GasLog Partners LP: Where I’m Finding 9%+ Yields
Small-Cap Stock Yields 9.1%
Call it a case of “idea incest.”
For the most part, income hunters don’t look beyond the standard list of dividend darlings. The same old group of big, reliable stocks come up in every conversation.
But in the same way inbreeding leads to health problems, investing like everyone else leads to issues, too. A flood of money pushes up prices, leading to mediocre returns. It doesn’t hurt, therefore, to search out fresh ideas.
One name I’d like to introduce to the dividend gene pool: GasLog Partners LP (NYSE:GLOP). This limited partnership owns a fleet of liquefied natural gas (LNG) tanker ships, which throw off generous cash flow. And due to its small size and obscure industry, most investors haven’t caught on to this 9.1% yield.
GasLog has only traded publicly traded for four years, so it doesn’t have much of a track record, but its short distribution history looks impressive. Since it began paying one in August 2014, the partnership has raised its payout on eight occasions.
That tradition will likely continue. Over the next few years, executives have pledged to increase the distribution at a five percent annual clip. And those increases, depending on industry conditions, could be even bigger.
The numbers support this outlook. Outside of the United States, natural gas prices have surged on growing demand for clean-burning fuels. By 2040, the International Energy Agency predicts consumption will increase by more than 50%.
Good news for ship owners: GasLog plans to take advantage of this growing demand by increasing the size of its fleet. A shortage of LNG tankers should also allow management to hike prices.
Source: Corporate Filings
Of course, we can’t call GasLog a slam dunk. Higher interest rates could clip units. And commodity prices can swing around industry participants like a rag doll.

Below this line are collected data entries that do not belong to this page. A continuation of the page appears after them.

-- ==== Sys2Proof/Machine/State.lean ====
section
/-! DEFINITION. The state of the block as plain data: every register under its bus address, the memories, the cores and the
working state that the spec gives each block, and the queue of waiting commands. -/
namespace Sys2Proof.Machine

/-- Working state of a timer (R114-R122). -/
structure Timer where
  /-- base cycles since the prescaler last restarted or clocked the counter -/
  pre : Nat
  /-- the active reload value while a written one waits for a wrap (R115) -/
  oldReload : Option Nat
  /-- the active prescaler while a written one waits (R115) -/
  oldPre : Option Nat
  /-- capture queue 0, oldest first -/
  q0 : List Word
  /-- capture queue 1, oldest first -/
  q1 : List Word
  /-- instant of the last natural wrap (R117) -/
  wrapAt : Option (Nat × Nat)
  /-- instant of the last stop (R116) -/
  stopAt : Option (Nat × Nat)
  /-- instant of the capture that found queue 0 empty (R122) -/
  newAt0 : Option (Nat × Nat)
  /-- instant of the capture that found queue 1 empty -/
  newAt1 : Option (Nat × Nat)
  /-- a capture of this cycle that found queue 0 full (R122) -/
  lost0 : Option Word
  /-- a capture of this cycle that found queue 1 full -/
  lost1 : Option Word
  deriving DecidableEq, Repr

/-- The reset value of `Timer`. -/
def Timer.init : Timer where
  pre := 0
  oldReload := none
  oldPre := none
  q0 := []
  q1 := []
  wrapAt := none
  stopAt := none
  newAt0 := none
  newAt1 := none
  lost0 := none
  lost1 := none

/-- What a core is doing. -/
inductive CoreRun where
  | held
  | running
  | waiting
  | lockup
  | stopped
  | stalled
  deriving DecidableEq, Repr

/-- A Zenou core (R352-R368). -/
structure Core where
  /-- held in reset, running, waiting in WFI, in lockup, stopped by the hardware, or stalled on a far transaction -/
  run : CoreRun
  /-- address of the next instruction -/
  pc : Word
  /-- the 256 window registers by physical number, then g0-g7 at 256-263 -/
  wregs : Tab Word
  /-- the special registers by number (R367); PSR reads 1 after reset -/
  sregs : Tab Word
  /-- the load-link reservation: a 16-byte row, by its first address (R375) -/
  resv : Option Nat
  /-- the store buffer, oldest entry first: address and bytes (R357) -/
  sbuf : List (Nat × List Byte)
  /-- the address whose next fetch is exempt from the breakpoints (R598) -/
  exempt : Option Nat
  /-- monitor state was left with STEP set: one instruction runs (R600) -/
  stepping : Bool
  /-- the handler's first instruction has not run yet (R411) -/
  fresh : Bool
  /-- the core has been released at the end of BOOT (R81) -/
  released : Bool
  deriving DecidableEq, Repr

/-- The reset value of `Core`. Log entry 5 (DESIGN CHOICE). -/
def Core.init : Core where
  run := .held
  pc := 0
  wregs := []
  sregs := []
  resv := none
  sbuf := []
  exempt := none
  stepping := false
  fresh := false
  released := false

/-- Working state of an axis. -/
structure Axis where
  /-- the output enable in effect (R134: 0 at once, 1 from the next valley) -/
  oenEff : Bool
  /-- the phases are in their trip output states until a valley with no trip input (R149, R150) -/
  inTrip : Bool
  /-- the OR of the axis's trip inputs when last looked at (R149) -/
  lvl : Bool
  /-- d integrator, F40 with 16 guard bits (R209, R215) -/
  xd : Int
  /-- q integrator, F40 with 16 guard bits -/
  xq : Int
  /-- velocity integrator, F40 with 16 guard bits (R220) -/
  xv : Int
  /-- states s1, s2 of the four biquads with 16 guard bits (R222) -/
  bq : List (Int × Int)
  /-- disturbance observer, F40 with 16 guard bits (R223) -/
  dob : Int
  /-- speed at the previous velocity update, F24 (R223) -/
  wPrev : Int
  /-- integrated angle of mode 4, 2^-40 turn (R211) -/
  theta : Int
  /-- q reference in use, F40 -/
  qCur : Int
  /-- q reference in use before the last velocity update -/
  qPrev : Int
  /-- q reference of the last velocity update -/
  qNew : Int
  /-- inner updates since the last velocity update (R226) -/
  qI : Nat
  /-- velocity reference in use, F24 -/
  vCur : Int
  /-- velocity reference in use before the last position update -/
  vPrev : Int
  /-- velocity reference of the last position update -/
  vNew : Int
  /-- velocity updates since the last position update -/
  vI : Nat
  /-- position set-point taken at the last frame tick (R227) -/
  spPos : Word
  /-- velocity set-point taken -/
  spVel : Word
  /-- acceleration set-point taken -/
  spAcc : Word
  /-- q current set-point taken -/
  spIq : Word
  /-- d current set-point taken -/
  spId : Word
  /-- position set-point of the tick before (R228) -/
  ppPos : Word
  /-- velocity set-point of the tick before -/
  ppVel : Word
  /-- acceleration set-point of the tick before -/
  ppAcc : Word
  /-- velocity reference of the stop ramp, F24 (R241) -/
  ramp : Option Int
  /-- d current reference kept through the stop ramp (R241) -/
  ssId : Int
  /-- the speed estimate was invalid at a pass or update since the last valid velocity update (R236) -/
  spdWasInv : Bool
  /-- KAFF term of the last velocity update, limited, F40 (R236) -/
  affNow : Int
  /-- the axis was in its trip states or without gate enable at the last pass (R239) -/
  passHold : Bool
  /-- instant of the last commit request that the budget refused (R230) -/
  refAt : Option (Nat × Nat)
  /-- the new active bank is being copied (R231) -/
  copying : Bool
  /-- the stop ramp sets both current references to 0 (R241) -/
  ssZero : Bool
  /-- q reference in force before a swap that activated the velocity loop (R232) -/
  seed : Option Int
  /-- FLAG.VSAT was raised in the last pass (R261) -/
  vsat : Bool
  /-- cogging term of the last pass (R261) -/
  cogNow : Int
  /-- |ωs| at entry to SAFE_STOP plus SS1TOL, F24 (R543) -/
  ssBound : Int
  /-- consecutive SLS counts (R546) -/
  slsRun : Nat
  /-- parameter writes that wait for the bank copy: offset, word (R231) -/
  stalled : List (Nat × Word)
  /-- drive-base cycle of the last bank swap (R231) -/
  swapAt : Option (Nat × Nat)
  /-- drive-base cycle of the pending commit's request (R230) -/
  pendAt : Option (Nat × Nat)
  /-- drive-base cycle of the last set-point write (R227) -/
  spAt : Option (Nat × Nat)
  /-- the five set-points before the writes of that cycle -/
  spOld : List Word
  /-- FRESH before the writes of that cycle -/
  spFresh : Bool
  /-- instant of the software write that armed the duties (R143) -/
  armAt : Option (Nat × Nat)
  /-- the axis was armed before that write (R143) -/
  armOld : Bool
  /-- drive-base cycle of the last result set (R170) -/
  adcAt : Option (Nat × Nat)
  /-- IU, IV, IW, ISTAT and RAW before it -/
  adcOld : List Word
  /-- the I²t limit LI, F40 A (R343) -/
  li : Int
  /-- the junction limit LJ, F40 A (R344) -/
  lj : Int
  /-- consecutive frame ticks with a current above ZTHR (R177) -/
  drift : Nat
  deriving DecidableEq, Repr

That said, the business has less exposure than most. The partnership owns 11 vessels, all chartered to Royal Dutch Shell plc (ADR) (NYSE:RDS.A, NYSE:RDS.B) under fixed-fee contracts. So GasLog Partners has limited commodity price or volume risk.
Moreover, I like management’s conservative approach. Today, the partnership pays out only $0.86 in distributions for every dollar generated in cash flow. This leaves executives with a little wiggle room, even if business sours for a year or two.
All that cash means this GasLog Partners could outperform the incestuous list of dividend payers.